Task brief: All of the entries below, duplicated exactly, make up the answer.

*** Opening Stored data ***

-- ==== Sys2Proof/Machine/Dispatch.lean ====
section
/-! DEFINITION. The dispatch: one arm for each command, one direct call of its meaning. -/

namespace Sys2Proof.Machine
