/-- R45 and R458; R470. -/
def Obligations.SuppliesResetPinAndTemperature : Prop :=
  (
    ∀ (s : State) (r : Fin 7) (sel : Fin 4) (pb : Bool),
      (∃ t, exec .allPowerRemoved s = .next t ∧ t.mode = .off ∧ t.regs = [] ∧ t.grn = [] ∧ t.saf.retBytes = [] ∧ t.pwr.rails = false
        ∧ t.pwr.vbat = false)
      ∧ (∃ t, exec .vbatApplied s = .next t ∧ t.pwr.vbat = true ∧ t.mode = (if s.mode = .off then .dormant else s.mode)
          ∧ t.regs = s.regs ∧ t.saf = s.saf)
      ∧ (s.pwr.rails = true → ∃ t, exec .mainRailsRemoved s = .next t ∧ t.pwr.rails = false ∧ t.grn = []
          ∧ (∀ off, off ≠ R.GLB_BOOT_STAT → off ≠ R.HIF_CFG → t.rd off = State.reset.rd off)
          ∧ (s.pwr.vbat = true → t.mode = .dormant) ∧ (s.pwr.vbat = false → t.mode = .off ∧ t.saf.retBytes = []))
      ∧ (s.mode.powered = true → ∃ t, exec .porstAssert s = .next t ∧ t.live = false ∧ t.regs = [] ∧ t.grn = [] ∧ t.dm = [] ∧ t.pm = []
          ∧ (s.saf.retDirty = false → t.saf.retBytes = s.saf.retBytes) ∧ (s.saf.retDirty = true → t.saf.retBytes = s.retImage))
      ∧ (s.pwr.porstLow = true → ∃ t, exec (.porstRelease sel pb) s = .next t ∧ t.pwr.porstLow = false ∧ t.live = false
          ∧ t.f F.GLB_BOOT_STAT_boot_sel = sel ∧ (t.fb F.GLB_BOOT_STAT_sel_reserved = true ↔ sel = 3) ∧ t.fb F.HIF_CFG_bif = pb)
      ∧ (s.pwr.rails = true → ∃ t, exec (.railFault r) s = .next t ∧ t.pwr.railReset = true ∧ t.live = false
          ∧ t.f F.GLB_BOOT_STAT_boot_sel = s.f F.GLB_BOOT_STAT_boot_sel ∧ t.grn = []
          ∧ bitOf t.pwr.railOut r = true)
      ∧ (s.pwr.railReset = true → s.pwr.rails = true →
          exec .railRecover s = .next { s with pwr := { s.pwr with railReset := false, railOut := 0 } })
      ∧ (s.pwr.rails = false → s.pwr.vbat = true → ∃ t, exec .railRecover s = .next t ∧ t.pwr.rails = true ∧ t.pwr.railReset = false
          ∧ t.pwr.railOut = 0 ∧ t.live = false ∧ t.grn = [] ∧ t.f F.GLB_BOOT_STAT_boot_sel = s.f F.GLB_BOOT_STAT_boot_sel
          ∧ t.fb F.HIF_CFG_bif = s.fb F.HIF_CFG_bif)
      ∧ (s.up = true → ∃ t, exec (.railWarn ⟨r, true⟩) s = .next t ∧ bitOf (t.f F.GLB_RAIL_STAT_ok) r = true
          ∧ (∀ k, k ≠ r.val → bitOf (t.f F.GLB_RAIL_STAT_ok) k = bitOf (s.f F.GLB_RAIL_STAT_ok) k)
          ∧ t.f F.GLB_RAIL_STAT_warn = s.f F.GLB_RAIL_STAT_warn ∧ t.events = s.events ∧ (∀ off, off ≠ R.GLB_RAIL_STAT → t.rd off = s.rd off))
      ∧ (s.up = true → ∃ t, exec (.railWarn ⟨r, false⟩) s = .next t ∧ t.f F.GLB_RAIL_STAT_warn = (s.f F.GLB_RAIL_STAT_warn ||| 2 ^ r.val)
          ∧ bitOf (t.f F.GLB_RAIL_STAT_ok) r = false ∧ (∀ k, k ≠ r.val → bitOf (t.f F.GLB_RAIL_STAT_ok) k = bitOf (s.f F.GLB_RAIL_STAT_ok) k)
          ∧ t.events = s.events ∧ t.mode = s.mode ∧ (∀ off, off ≠ R.GLB_RAIL_STAT → t.rd off = s.rd off))) ∧ (
    ∀ (s : State) (code : Int), s.live = true → -2048 ≤ code → code ≤ 2047 →
      ∃ t, exec (.dieTempMeasure code) s = .next t ∧ sx 12 (t.f F.GLB_DIE_TEMP_now) = code
        ∧ sx 12 (t.f F.GLB_DIE_TEMP_worst) = (if s.pwr.tempSeen then max (sx 12 (s.f F.GLB_DIE_TEMP_worst)) code else code)
        ∧ t.pwr.tempSeen = true
        ∧ t.fb F.GLB_DIE_TEMP_hot_seen = (s.fb F.GLB_DIE_TEMP_hot_seen || decide (420 ≤ code))
        ∧ t.fb F.GLB_DIE_TEMP_over_seen = (s.fb F.GLB_DIE_TEMP_over_seen || decide (460 ≤ code))
        ∧ t.cyc = max s.cyc (s.pwr.tempAt + 62500) ∧ t.mode = s.mode ∧ t.events = s.events
        ∧ (∀ off, off ≠ R.GLB_DIE_TEMP → off ≠ R.TIM_STAT → t.rd off = s.rd off))

/-- R54, R55 and R332. -/
def Obligations.CommissionAndMuster : Prop :=
  ∀ (s : State) (m : Master) (v : W32) (c : Nat), s.Settled → s.live = true →
    (s.mode = .commission → s.ctl.checkBusy = true → s.retConfirmed ≠ some s.checkValue →
      ∃ t, exec .checkValueDone s = .next t ∧ t.mode = .commission ∧ t.rd R.SAF_CHECK = s.checkValue % 2 ^ 32
        ∧ t.fb F.SAF_STAT_check_valid = true ∧ t.ctl.checkBusy = false ∧ t.events = s.events)
    ∧ (s.mode = .commission → s.ctl.checkBusy = true → s.retConfirmed = some s.checkValue →
        (s.inputAsserted = false → s.ChangesTo (exec .checkValueDone s) .muster 4)
        ∧ (s.inputAsserted = true → ∃ t, exec .checkValueDone s = .next t ∧ t.mode = .commission ∧ t.ctl.pendMatch = some 4
            ∧ t.f F.GLB_MODE_LOG_refuse_reason = 3))
    ∧ (s.isOwner m = true → s.mode = .commission → s.fb F.SAF_STAT_check_valid = true → s.ctl.checkBusy = false → v.toNat = s.rd R.SAF_CHECK →
        s.ctl.pendMatch = none → s.inputAsserted = false →
        s.ChangesTo (exec (.safConfirm m v) s) .muster 5
        ∧ ∃ t, exec (.safConfirm m v) s = .next t ∧ t.saf.confirmed = some v.toNat ∧ t.saf.retDirty = true)
    ∧ (s.isOwner m = true → s.mode ≠ .commission ∨ s.fb F.SAF_STAT_check_valid = false ∨ v.toNat ≠ s.rd R.SAF_CHECK →
        ∃ t, exec (.safConfirm m v) s = .next t ∧ t.mode = s.mode ∧ s.raised t = [.checkMismatch] ∧ t.saf = s.saf
          ∧ t.f F.SAF_CONF_CNT_conf_fail = min 0xFFFF (s.f F.SAF_CONF_CNT_conf_fail + 1))
    ∧ (s.mode = .commission → s.ctl.pendMatch = some c → c < 256 →
        (s.inputAsserted = false → s.ChangesTo (exec .pendingMusterEntry s) .muster c)
        ∧ (s.inputAsserted = true → exec .pendingMusterEntry s = .next s))
    ∧ (s.mode = .muster → s.musterOk = true → s.lockedOut = false →
        ∃ t, exec .musterDone s = .next t ∧ t = { s with ctl := { s.ctl with musterDone := true } })
    ∧ (s.mode = .muster → s.musterOk = true → s.lockedOut = true → s.FreshCycle → s.ChangesTo (exec .musterDone s) .safeBlock 6)
    ∧ (s.mode = .muster → s.musterOk = false → exec .musterDone s = .next s)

*** Closing Stored data ***

Worked solution:
-- ==== Sys2Proof/Machine/Dispatch.lean ====
section
/-! DEFINITION. The dispatch: one arm for each command, one direct call of its meaning. -/

namespace Sys2Proof.Machine
/-- R45 and R458; R470. -/
def Obligations.SuppliesResetPinAndTemperature : Prop :=
  (
    ∀ (s : State) (r : Fin 7) (sel : Fin 4) (pb : Bool),
      (∃ t, exec .allPowerRemoved s = .next t ∧ t.mode = .off ∧ t.regs = [] ∧ t.grn = [] ∧ t.saf.retBytes = [] ∧ t.pwr.rails = false
        ∧ t.pwr.vbat = false)
      ∧ (∃ t, exec .vbatApplied s = .next t ∧ t.pwr.vbat = true ∧ t.mode = (if s.mode = .off then .dormant else s.mode)
          ∧ t.regs = s.regs ∧ t.saf = s.saf)
      ∧ (s.pwr.rails = true → ∃ t, exec .mainRailsRemoved s = .next t ∧ t.pwr.rails = false ∧ t.grn = []
          ∧ (∀ off, off ≠ R.GLB_BOOT_STAT → off ≠ R.HIF_CFG → t.rd off = State.reset.rd off)
          ∧ (s.pwr.vbat = true → t.mode = .dormant) ∧ (s.pwr.vbat = false → t.mode = .off ∧ t.saf.retBytes = []))
      ∧ (s.mode.powered = true → ∃ t, exec .porstAssert s = .next t ∧ t.live = false ∧ t.regs = [] ∧ t.grn = [] ∧ t.dm = [] ∧ t.pm = []
          ∧ (s.saf.retDirty = false → t.saf.retBytes = s.saf.retBytes) ∧ (s.saf.retDirty = true → t.saf.retBytes = s.retImage))
      ∧ (s.pwr.porstLow = true → ∃ t, exec (.porstRelease sel pb) s = .next t ∧ t.pwr.porstLow = false ∧ t.live = false
          ∧ t.f F.GLB_BOOT_STAT_boot_sel = sel ∧ (t.fb F.GLB_BOOT_STAT_sel_reserved = true ↔ sel = 3) ∧ t.fb F.HIF_CFG_bif = pb)
      ∧ (s.pwr.rails = true → ∃ t, exec (.railFault r) s = .next t ∧ t.pwr.railReset = true ∧ t.live = false
          ∧ t.f F.GLB_BOOT_STAT_boot_sel = s.f F.GLB_BOOT_STAT_boot_sel ∧ t.grn = []
          ∧ bitOf t.pwr.railOut r = true)
      ∧ (s.pwr.railReset = true → s.pwr.rails = true →
          exec .railRecover s = .next { s with pwr := { s.pwr with railReset := false, railOut := 0 } })
      ∧ (s.pwr.rails = false → s.pwr.vbat = true → ∃ t, exec .railRecover s = .next t ∧ t.pwr.rails = true ∧ t.pwr.railReset = false
          ∧ t.pwr.railOut = 0 ∧ t.live = false ∧ t.grn = [] ∧ t.f F.GLB_BOOT_STAT_boot_sel = s.f F.GLB_BOOT_STAT_boot_sel
          ∧ t.fb F.HIF_CFG_bif = s.fb F.HIF_CFG_bif)
      ∧ (s.up = true → ∃ t, exec (.railWarn ⟨r, true⟩) s = .next t ∧ bitOf (t.f F.GLB_RAIL_STAT_ok) r = true
          ∧ (∀ k, k ≠ r.val → bitOf (t.f F.GLB_RAIL_STAT_ok) k = bitOf (s.f F.GLB_RAIL_STAT_ok) k)
          ∧ t.f F.GLB_RAIL_STAT_warn = s.f F.GLB_RAIL_STAT_warn ∧ t.events = s.events ∧ (∀ off, off ≠ R.GLB_RAIL_STAT → t.rd off = s.rd off))
      ∧ (s.up = true → ∃ t, exec (.railWarn ⟨r, false⟩) s = .next t ∧ t.f F.GLB_RAIL_STAT_warn = (s.f F.GLB_RAIL_STAT_warn ||| 2 ^ r.val)
          ∧ bitOf (t.f F.GLB_RAIL_STAT_ok) r = false ∧ (∀ k, k ≠ r.val → bitOf (t.f F.GLB_RAIL_STAT_ok) k = bitOf (s.f F.GLB_RAIL_STAT_ok) k)
          ∧ t.events = s.events ∧ t.mode = s.mode ∧ (∀ off, off ≠ R.GLB_RAIL_STAT → t.rd off = s.rd off))) ∧ (
    ∀ (s : State) (code : Int), s.live = true → -2048 ≤ code → code ≤ 2047 →
      ∃ t, exec (.dieTempMeasure code) s = .next t ∧ sx 12 (t.f F.GLB_DIE_TEMP_now) = code
        ∧ sx 12 (t.f F.GLB_DIE_TEMP_worst) = (if s.pwr.tempSeen then max (sx 12 (s.f F.GLB_DIE_TEMP_worst)) code else code)
        ∧ t.pwr.tempSeen = true
        ∧ t.fb F.GLB_DIE_TEMP_hot_seen = (s.fb F.GLB_DIE_TEMP_hot_seen || decide (420 ≤ code))
        ∧ t.fb F.GLB_DIE_TEMP_over_seen = (s.fb F.GLB_DIE_TEMP_over_seen || decide (460 ≤ code))
        ∧ t.cyc = max s.cyc (s.pwr.tempAt + 62500) ∧ t.mode = s.mode ∧ t.events = s.events
        ∧ (∀ off, off ≠ R.GLB_DIE_TEMP → off ≠ R.TIM_STAT → t.rd off = s.rd off))

/-- R54, R55 and R332. -/
def Obligations.CommissionAndMuster : Prop :=
  ∀ (s : State) (m : Master) (v : W32) (c : Nat), s.Settled → s.live = true →
    (s.mode = .commission → s.ctl.checkBusy = true → s.retConfirmed ≠ some s.checkValue →
      ∃ t, exec .checkValueDone s = .next t ∧ t.mode = .commission ∧ t.rd R.SAF_CHECK = s.checkValue % 2 ^ 32
        ∧ t.fb F.SAF_STAT_check_valid = true ∧ t.ctl.checkBusy = false ∧ t.events = s.events)
    ∧ (s.mode = .commission → s.ctl.checkBusy = true → s.retConfirmed = some s.checkValue →
        (s.inputAsserted = false → s.ChangesTo (exec .checkValueDone s) .muster 4)
        ∧ (s.inputAsserted = true → ∃ t, exec .checkValueDone s = .next t ∧ t.mode = .commission ∧ t.ctl.pendMatch = some 4
            ∧ t.f F.GLB_MODE_LOG_refuse_reason = 3))
    ∧ (s.isOwner m = true → s.mode = .commission → s.fb F.SAF_STAT_check_valid = true → s.ctl.checkBusy = false → v.toNat = s.rd R.SAF_CHECK →
        s.ctl.pendMatch = none → s.inputAsserted = false →
        s.ChangesTo (exec (.safConfirm m v) s) .muster 5
        ∧ ∃ t, exec (.safConfirm m v) s = .next t ∧ t.saf.confirmed = some v.toNat ∧ t.saf.retDirty = true)
    ∧ (s.isOwner m = true → s.mode ≠ .commission ∨ s.fb F.SAF_STAT_check_valid = false ∨ v.toNat ≠ s.rd R.SAF_CHECK →
        ∃ t, exec (.safConfirm m v) s = .next t ∧ t.mode = s.mode ∧ s.raised t = [.checkMismatch] ∧ t.saf = s.saf
          ∧ t.f F.SAF_CONF_CNT_conf_fail = min 0xFFFF (s.f F.SAF_CONF_CNT_conf_fail + 1))
    ∧ (s.mode = .commission → s.ctl.pendMatch = some c → c < 256 →
        (s.inputAsserted = false → s.ChangesTo (exec .pendingMusterEntry s) .muster c)
        ∧ (s.inputAsserted = true → exec .pendingMusterEntry s = .next s))
    ∧ (s.mode = .muster → s.musterOk = true → s.lockedOut = false →
        ∃ t, exec .musterDone s = .next t ∧ t = { s with ctl := { s.ctl with musterDone := true } })
    ∧ (s.mode = .muster → s.musterOk = true → s.lockedOut = true → s.FreshCycle → s.ChangesTo (exec .musterDone s) .safeBlock 6)
    ∧ (s.mode = .muster → s.musterOk = false → exec .musterDone s = .next s)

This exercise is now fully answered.